Stage 2 - Metadynamics energy evaluation of the binding path. The same binding path is used for the A_2A StaR, L85A and S277A mutants. For every snapshot of the 102 generated by Stage 1 the following steps are executed:

(Step A) System creation and quick MD simulation. The protein and ligand are structurally aligned to the corresponding protein and ligand in the snapshot. The same protocol of Stage 1 - Step A is executed.

(Step B) Metadynamics. We used a 2 ps well-tempered metadynamics (simulated temperature 300 K, bias factor 50, initial energy bias Gaussian height of 3 kcal/mol) using 1 path collective variable (S_PATH, Lambda = 0.6 and Sigma = 0.1) based on two reference frames: the starting unbound ligand conformation and the final protein-bound crystal pose. The Parinello-Rhaman barostat was used instead of Berendsen.

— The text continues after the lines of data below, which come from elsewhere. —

@[simp] theorem State.onDev_now (f : DevSt → DevSt) : (s.onDev f).now = s.now := rfl
@[simp] theorem State.onDev_tick (f : DevSt → DevSt) : (s.onDev f).tick = s.tick := rfl
@[simp] theorem State.onDev_cur (f : DevSt → DevSt) : (s.onDev f).cur = s.cur := rfl
@[simp] theorem State.onDev_cx (f : DevSt → DevSt) : (s.onDev f).cx = s.cx := rfl
@[simp] theorem State.onDev_parked (f : DevSt → DevSt) : (s.onDev f).parked = s.parked := rfl
@[simp] theorem State.onDev_plan (f : DevSt → DevSt) : (s.onDev f).plan = s.plan := rfl
@[simp] theorem State.onDev_powered (f : DevSt → DevSt) : (s.onDev f).powered = s.powered := rfl
@[simp] theorem State.onDev_bootst (f : DevSt → DevSt) : (s.onDev f).bootst = s.bootst := rfl
@[simp] theorem State.onDev_cores (f : DevSt → DevSt) : (s.onDev f).cores = s.cores := rfl
@[simp] theorem State.onDev_clusters (f : DevSt → DevSt) : (s.onDev f).clusters = s.clusters := rfl
@[simp] theorem State.onDev_dies (f : DevSt → DevSt) : (s.onDev f).dies = s.dies := rfl
@[simp] theorem State.onDev_owners (f : DevSt → DevSt) : (s.onDev f).owners = s.owners := rfl
@[simp] theorem State.onDev_mem (f : DevSt → DevSt) : (s.onDev f).mem = s.mem := rfl
@[simp] theorem State.onDev_sysSram (f : DevSt → DevSt) : (s.onDev f).sysSram = s.sysSram := rfl
@[simp] theorem State.onDev_home (f : DevSt → DevSt) : (s.onDev f).home = s.home := rfl
@[simp] theorem State.onDev_net (f : DevSt → DevSt) : (s.onDev f).net = s.net := rfl
@[simp] theorem State.onDev_dev (f : DevSt → DevSt) : (s.onDev f).dev = f s.dev := rfl

@[simp] theorem putX_now (r : XReg) (w : Word) : (putX s r w).now = s.now := rfl
@[simp] theorem putX_tick (r : XReg) (w : Word) : (putX s r w).tick = s.tick := rfl
@[simp] theorem putX_cur (r : XReg) (w : Word) : (putX s r w).cur = s.cur := rfl
@[simp] theorem putX_parked (r : XReg) (w : Word) : (putX s r w).parked = s.parked := rfl
@[simp] theorem putX_plan (r : XReg) (w : Word) : (putX s r w).plan = s.plan := rfl
@[simp] theorem putX_powered (r : XReg) (w : Word) : (putX s r w).powered = s.powered := rfl
@[simp] theorem putX_bootst (r : XReg) (w : Word) : (putX s r w).bootst = s.bootst := rfl
@[simp] theorem putX_cores (r : XReg) (w : Word) : (putX s r w).cores = s.cores := rfl
@[simp] theorem putX_clusters (r : XReg) (w : Word) : (putX s r w).clusters = s.clusters := rfl
@[simp] theorem putX_dies (r : XReg) (w : Word) : (putX s r w).dies = s.dies := rfl
@[simp] theorem putX_owners (r : XReg) (w : Word) : (putX s r w).owners = s.owners := rfl
@[simp] theorem putX_mem (r : XReg) (w : Word) : (putX s r w).mem = s.mem := rfl
@[simp] theorem putX_sysSram (r : XReg) (w : Word) : (putX s r w).sysSram = s.sysSram := rfl
@[simp] theorem putX_home (r : XReg) (w : Word) : (putX s r w).home = s.home := rfl
@[simp] theorem putX_net (r : XReg) (w : Word) : (putX s r w).net = s.net := rfl
@[simp] theorem putX_dev (r : XReg) (w : Word) : (putX s r w).dev = s.dev := rfl

@[simp] theorem putV_now (r : VReg) (w : Vec) : (putV s r w).now = s.now := rfl
@[simp] theorem putV_tick (r : VReg) (w : Vec) : (putV s r w).tick = s.tick := rfl
@[simp] theorem putV_cur (r : VReg) (w : Vec) : (putV s r w).cur = s.cur := rfl
@[simp] theorem putV_parked (r : VReg) (w : Vec) : (putV s r w).parked = s.parked := rfl
@[simp] theorem putV_plan (r : VReg) (w : Vec) : (putV s r w).plan = s.plan := rfl
@[simp] theorem putV_powered (r : VReg) (w : Vec) : (putV s r w).powered = s.powered := rfl
@[simp] theorem putV_bootst (r : VReg) (w : Vec) : (putV s r w).bootst = s.bootst := rfl
@[simp] theorem putV_cores (r : VReg) (w : Vec) : (putV s r w).cores = s.cores := rfl
@[simp] theorem putV_clusters (r : VReg) (w : Vec) : (putV s r w).clusters = s.clusters := rfl
@[simp] theorem putV_dies (r : VReg) (w : Vec) : (putV s r w).dies = s.dies := rfl
@[simp] theorem putV_owners (r : VReg) (w : Vec) : (putV s r w).owners = s.owners := rfl
@[simp] theorem putV_mem (r : VReg) (w : Vec) : (putV s r w).mem = s.mem := rfl
@[simp] theorem putV_sysSram (r : VReg) (w : Vec) : (putV s r w).sysSram = s.sysSram := rfl
@[simp] theorem putV_home (r : VReg) (w : Vec) : (putV s r w).home = s.home := rfl
@[simp] theorem putV_net (r : VReg) (w : Vec) : (putV s r w).net = s.net := rfl
@[simp] theorem putV_dev (r : VReg) (w : Vec) : (putV s r w).dev = s.dev := rfl

@[simp] theorem putM_now (r : MReg) (w : Word) : (putM s r w).now = s.now := rfl
@[simp] theorem putM_tick (r : MReg) (w : Word) : (putM s r w).tick = s.tick := rfl
@[simp] theorem putM_cur (r : MReg) (w : Word) : (putM s r w).cur = s.cur := rfl
@[simp] theorem putM_parked (r : MReg) (w : Word) : (putM s r w).parked = s.parked := rfl
@[simp] theorem putM_plan (r : MReg) (w : Word) : (putM s r w).plan = s.plan := rfl
@[simp] theorem putM_powered (r : MReg) (w : Word) : (putM s r w).powered = s.powered := rfl
@[simp] theorem putM_bootst (r : MReg) (w : Word) : (putM s r w).bootst = s.bootst := rfl
@[simp] theorem putM_cores (r : MReg) (w : Word) : (putM s r w).cores = s.cores := rfl
@[simp] theorem putM_clusters (r : MReg) (w : Word) : (putM s r w).clusters = s.clusters := rfl
@[simp] theorem putM_dies (r : MReg) (w : Word) : (putM s r w).dies = s.dies := rfl
@[simp] theorem putM_owners (r : MReg) (w : Word) : (putM s r w).owners = s.owners := rfl
@[simp] theorem putM_mem (r : MReg) (w : Word) : (putM s r w).mem = s.mem := rfl
@[simp] theorem putM_sysSram (r : MReg) (w : Word) : (putM s r w).sysSram = s.sysSram := rfl
@[simp] theorem putM_home (r : MReg) (w : Word) : (putM s r w).home = s.home := rfl
@[simp] theorem putM_net (r : MReg) (w : Word) : (putM s r w).net = s.net := rfl
@[simp] theorem putM_dev (r : MReg) (w : Word) : (putM s r w).dev = s.dev := rfl

@[simp] theorem putPair_now (r : XReg) (lo hi : Word) : (putPair s r lo hi).now = s.now := rfl
@[simp] theorem putPair_tick (r : XReg) (lo hi : Word) : (putPair s r lo hi).tick = s.tick := rfl
@[simp] theorem putPair_cur (r : XReg) (lo hi : Word) : (putPair s r lo hi).cur = s.cur := rfl
@[simp] theorem putPair_parked (r : XReg) (lo hi : Word) : (putPair s r lo hi).parked = s.parked := rfl
@[simp] theorem putPair_plan (r : XReg) (lo hi : Word) : (putPair s r lo hi).plan = s.plan := rfl
@[simp] theorem putPair_powered (r : XReg) (lo hi : Word) : (putPair s r lo hi).powered = s.powered := rfl
@[simp] theorem putPair_bootst (r : XReg) (lo hi : Word) : (putPair s r lo hi).bootst = s.bootst := rfl
@[simp] theorem putPair_cores (r : XReg) (lo hi : Word) : (putPair s r lo hi).cores = s.cores := rfl
@[simp] theorem putPair_clusters (r : XReg) (lo hi : Word) : (putPair s r lo hi).clusters = s.clusters := rfl
@[simp] theorem putPair_dies (r : XReg) (lo hi : Word) : (putPair s r lo hi).dies = s.dies := rfl
@[simp] theorem putPair_owners (r : XReg) (lo hi : Word) : (putPair s r lo hi).owners = s.owners := rfl
@[simp] theorem putPair_mem (r : XReg) (lo hi : Word) : (putPair s r lo hi).mem = s.mem := rfl
@[simp] theorem putPair_sysSram (r : XReg) (lo hi : Word) : (putPair s r lo hi).sysSram = s.sysSram := rfl
@[simp] theorem putPair_home (r : XReg) (lo hi : Word) : (putPair s r lo hi).home = s.home := rfl
@[simp] theorem putPair_net (r : XReg) (lo hi : Word) : (putPair s r lo hi).net = s.net := rfl
@[simp] theorem putPair_dev (r : XReg) (lo hi : Word) : (putPair s r lo hi).dev = s.dev := rfl

@[simp] theorem State.flags_now (n : Nat) : (s.flags n).now = s.now := rfl
@[simp] theorem State.flags_tick (n : Nat) : (s.flags n).tick = s.tick := rfl
@[simp] theorem State.flags_cur (n : Nat) : (s.flags n).cur = s.cur := rfl
@[simp] theorem State.flags_parked (n : Nat) : (s.flags n).parked = s.parked := rfl
@[simp] theorem State.flags_plan (n : Nat) : (s.flags n).plan = s.plan := rfl
@[simp] theorem State.flags_powered (n : Nat) : (s.flags n).powered = s.powered := rfl
@[simp] theorem State.flags_bootst (n : Nat) : (s.flags n).bootst = s.bootst := rfl
@[simp] theorem State.flags_cores (n : Nat) : (s.flags n).cores = s.cores := rfl
@[simp] theorem State.flags_clusters (n : Nat) : (s.flags n).clusters = s.clusters := rfl
@[simp] theorem State.flags_dies (n : Nat) : (s.flags n).dies = s.dies := rfl
@[simp] theorem State.flags_owners (n : Nat) : (s.flags n).owners = s.owners := rfl
@[simp] theorem State.flags_mem (n : Nat) : (s.flags n).mem = s.mem := rfl
@[simp] theorem State.flags_sysSram (n : Nat) : (s.flags n).sysSram = s.sysSram := rfl
@[simp] theorem State.flags_home (n : Nat) : (s.flags n).home = s.home := rfl
@[simp] theorem State.flags_net (n : Nat) : (s.flags n).net = s.net := rfl
@[simp] theorem State.flags_dev (n : Nat) : (s.flags n).dev = s.dev := rfl

variable (c : Ctx)

@[simp] theorem Ctx.stands_x (n : Nat) (p : Dest → Bool) : (c.stands n p).x = c.x := rfl
@[simp] theorem Ctx.stands_v (n : Nat) (p : Dest → Bool) : (c.stands n p).v = c.v := rfl
@[simp] theorem Ctx.stands_m (n : Nat) (p : Dest → Bool) : (c.stands n p).m = c.m := rfl
@[simp] theorem Ctx.stands_t (n : Nat) (p : Dest → Bool) : (c.stands n p).t = c.t := rfl
@[simp] theorem Ctx.stands_pc (n : Nat) (p : Dest → Bool) : (c.stands n p).pc = c.pc := rfl
@[simp] theorem Ctx.stands_npc (n : Nat) (p : Dest → Bool) : (c.stands n p).npc = c.npc := rfl
@[simp] theorem Ctx.stands_chain (n : Nat) (p : Dest → Bool) : (c.stands n p).chain = c.chain := rfl
@[simp] theorem Ctx.stands_life (n : Nat) (p : Dest → Bool) : (c.stands n p).life = c.life := rfl
@[simp] theorem Ctx.stands_wait (n : Nat) (p : Dest → Bool) : (c.stands n p).wait = c.wait := rfl
@[simp] theorem Ctx.stands_since (n : Nat) (p : Dest → Bool) : (c.stands n p).since = c.since := rfl
@[simp] theorem Ctx.stands_firstId (n : Nat) (p : Dest → Bool) : (c.stands n p).firstId = c.firstId := rfl
@[simp] theorem Ctx.stands_woke (n : Nat) (p : Dest → Bool) : (c.stands n p).woke = c.woke := rfl
@[simp] theorem Ctx.stands_trapped (n : Nat) (p : Dest → Bool) : (c.stands n p).trapped = c.trapped := rfl
@[simp] theorem Ctx.stands_crs (n : Nat) (p : Dest → Bool) : (c.stands n p).crs = c.crs := rfl
@[simp] theorem Ctx.stands_fir (n : Nat) (p : Dest → Bool) : (c.stands n p).fir = c.fir := rfl
@[simp] theorem Ctx.stands_runMax (n : Nat) (p : Dest → Bool) : (c.stands n p).runMax = c.runMax := rfl
@[simp] theorem Ctx.stands_holds (n : Nat) (p : Dest → Bool) : (c.stands n p).holds = c.holds := rfl
@[simp] theorem Ctx.stands_pend (n : Nat) (p : Dest → Bool) : (c.stands n p).pend = c.pend := rfl
@[simp] theorem Ctx.stands_streams (n : Nat) (p : Dest → Bool) : (c.stands n p).streams = c.streams := rfl
@[simp] theorem Ctx.stands_dacc (n : Nat) (p : Dest → Bool) : (c.stands n p).dacc = c.dacc := rfl
@[simp] theorem Ctx.stands_staging (n : Nat) (p : Dest → Bool) : (c.stands n p).staging = c.staging := rfl
@[simp] theorem Ctx.stands_engFaults (n : Nat) (p : Dest → Bool) : (c.stands n p).engFaults = c.engFaults := rfl
@[simp] theorem Ctx.stands_lostPend (n : Nat) (p : Dest → Bool) : (c.stands n p).lostPend = c.lostPend := rfl
@[simp] theorem Ctx.stands_hwerr (n : Nat) (p : Dest → Bool) : (c.stands n p).hwerr = c.hwerr := rfl
@[simp] theorem Ctx.stands_preempt (n : Nat) (p : Dest → Bool) : (c.stands n p).preempt = c.preempt := rfl
@[simp] theorem Ctx.stands_timerPend (n : Nat) (p : Dest → Bool) : (c.stands n p).timerPend = c.timerPend := rfl
@[simp] theorem Ctx.stands_noticeSet (n : Nat) (p : Dest → Bool) : (c.stands n p).noticeSet = c.noticeSet := rfl
@[simp] theorem Ctx.stands_gang (n : Nat) (p : Dest → Bool) : (c.stands n p).gang = c.gang := rfl
@[simp] theorem Ctx.stands_gangInst (n : Nat) (p : Dest → Bool) : (c.stands n p).gangInst = c.gangInst := rfl
@[simp] theorem Ctx.stands_copies (n : Nat) (p : Dest → Bool) : (c.stands n p).copies = c.copies := rfl
@[simp] theorem Ctx.stands_copyWit (n : Nat) (p : Dest → Bool) : (c.stands n p).copyWit = c.copyWit := rfl
@[simp] theorem Ctx.stands_sig (n : Nat) (p : Dest → Bool) : (c.stands n p).sig = c.sig := rfl
@[simp] theorem Ctx.stands_evIdx (n : Nat) (p : Dest → Bool) : (c.stands n p).evIdx = c.evIdx := rfl
@[simp] theorem Ctx.stands_bankWait (n : Nat) (p : Dest → Bool) : (c.stands n p).bankWait = c.bankWait := rfl
@[simp] theorem Ctx.stands_fill (n : Nat) (p : Dest → Bool) : (c.stands n p).fill = c.fill := rfl
@[simp] theorem Ctx.stands_early (n : Nat) (p : Dest → Bool) : (c.stands n p).early = c.early := rfl
@[simp] theorem Ctx.stands_lag (n : Nat) (p : Dest → Bool) : (c.stands n p).lag = c.lag := rfl
@[simp] theorem Ctx.stands_ready (n : Nat) (p : Dest → Bool) : (c.stands n p).ready = c.ready := rfl
@[simp] theorem Ctx.stands_wrote (n : Nat) (p : Dest → Bool) : (c.stands n p).wrote = c.wrote := rfl
@[simp] theorem Ctx.stands_banks (n : Nat) (p : Dest → Bool) : (c.stands n p).banks = c.banks := rfl
@[simp] theorem Ctx.stands_verdict (n : Nat) (p : Dest → Bool) : (c.stands n p).verdict = c.verdict := rfl
@[simp] theorem Ctx.stands_judged (n : Nat) (p : Dest → Bool) : (c.stands n p).judged = c.judged := rfl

In Stage 2, all the 102 independent metadynamics runs explore the same energy surface corresponding to the binding event (they are writing to the same HILLS file and the PLUMED keyword RESTART is used). The final MetaScore ΔG_bind for the ligand is calculated as the energy difference between the bound state and the unbound state (Figure 1).

Figure 1

Druggability analysis for the δ, μ and κ opioid GPCR structures. (a) Inactive conformation of δ opioid with naltrindole bound (PDB:4EJ4). (b) Inactive conformation of μ opioid with β-funaltrexamine bound (PDB:4DKL). (c) Inactive conformation of κ opioid with JDTic ligand bound (PDB:4DJH). The carbon atoms of the ligands are coloured cyan. GRID maps are contoured (transparent solid) and coloured in the following manner: C1= probe (lipophilic) in yellow at –2.7 kcal/mol, water (OH2) probe in green at –6.0 kcal/mol, CH3 methyl group probe in grey at 1 kcal/mol which defines the pocket surface in terms of how close a ligand carbon atom can go. WaterMap water clusters (shown as large spheres) have been colour coded in red if predicted to have a free energy (ΔG) >3.5 kcal/mol, in yellow if their predicted ΔG is between 2.0 and 3.5 kcal/mol, in grey if ΔG is –1.0 to 2.0 kcal/mol and in blue if ΔG < –1.0 kcal/mol. All WaterMap free energy estimations are relative to bulk solvent. All figures have been made in VIDA (OpenEye) using the same ligand-protein orientation shown in Congreve et al. (2011) and Mason et al. (2012).

Results and discussion

Druggability update for GPCRs

We have extended our previous druggability analysis (Mason et al., 2012) to newer GPCRs, namely the opioid and chemokine receptor structures. In addition, the analysis of two lead discovery projects for the adenosine A_2A receptor highlights how lipophilic hotspots are key drivers for ligand binding and design. It is now clear that potent compounds can be designed that interact with different combinations of the possible lipophilic regions. The GRID C1= (carbon sp²) probe is particularly effective in the detection of lipophilic regions that are often occupied by ‘unhappy’ waters (Mason et al., 2012). These are waters that energetically would significantly prefer to be in bulk solvent but remain as creating a vacuum would be even less favourable. X-ray structures show displacement of such waters, that drives GPCR ligand potency. A druggability analysis looks for ‘unhappy’ waters occurring in pockets that have hotspots for both lipophilic and hydrogen-bonding (water probe) groups, enabling potent ligands with drug-like properties to be designed.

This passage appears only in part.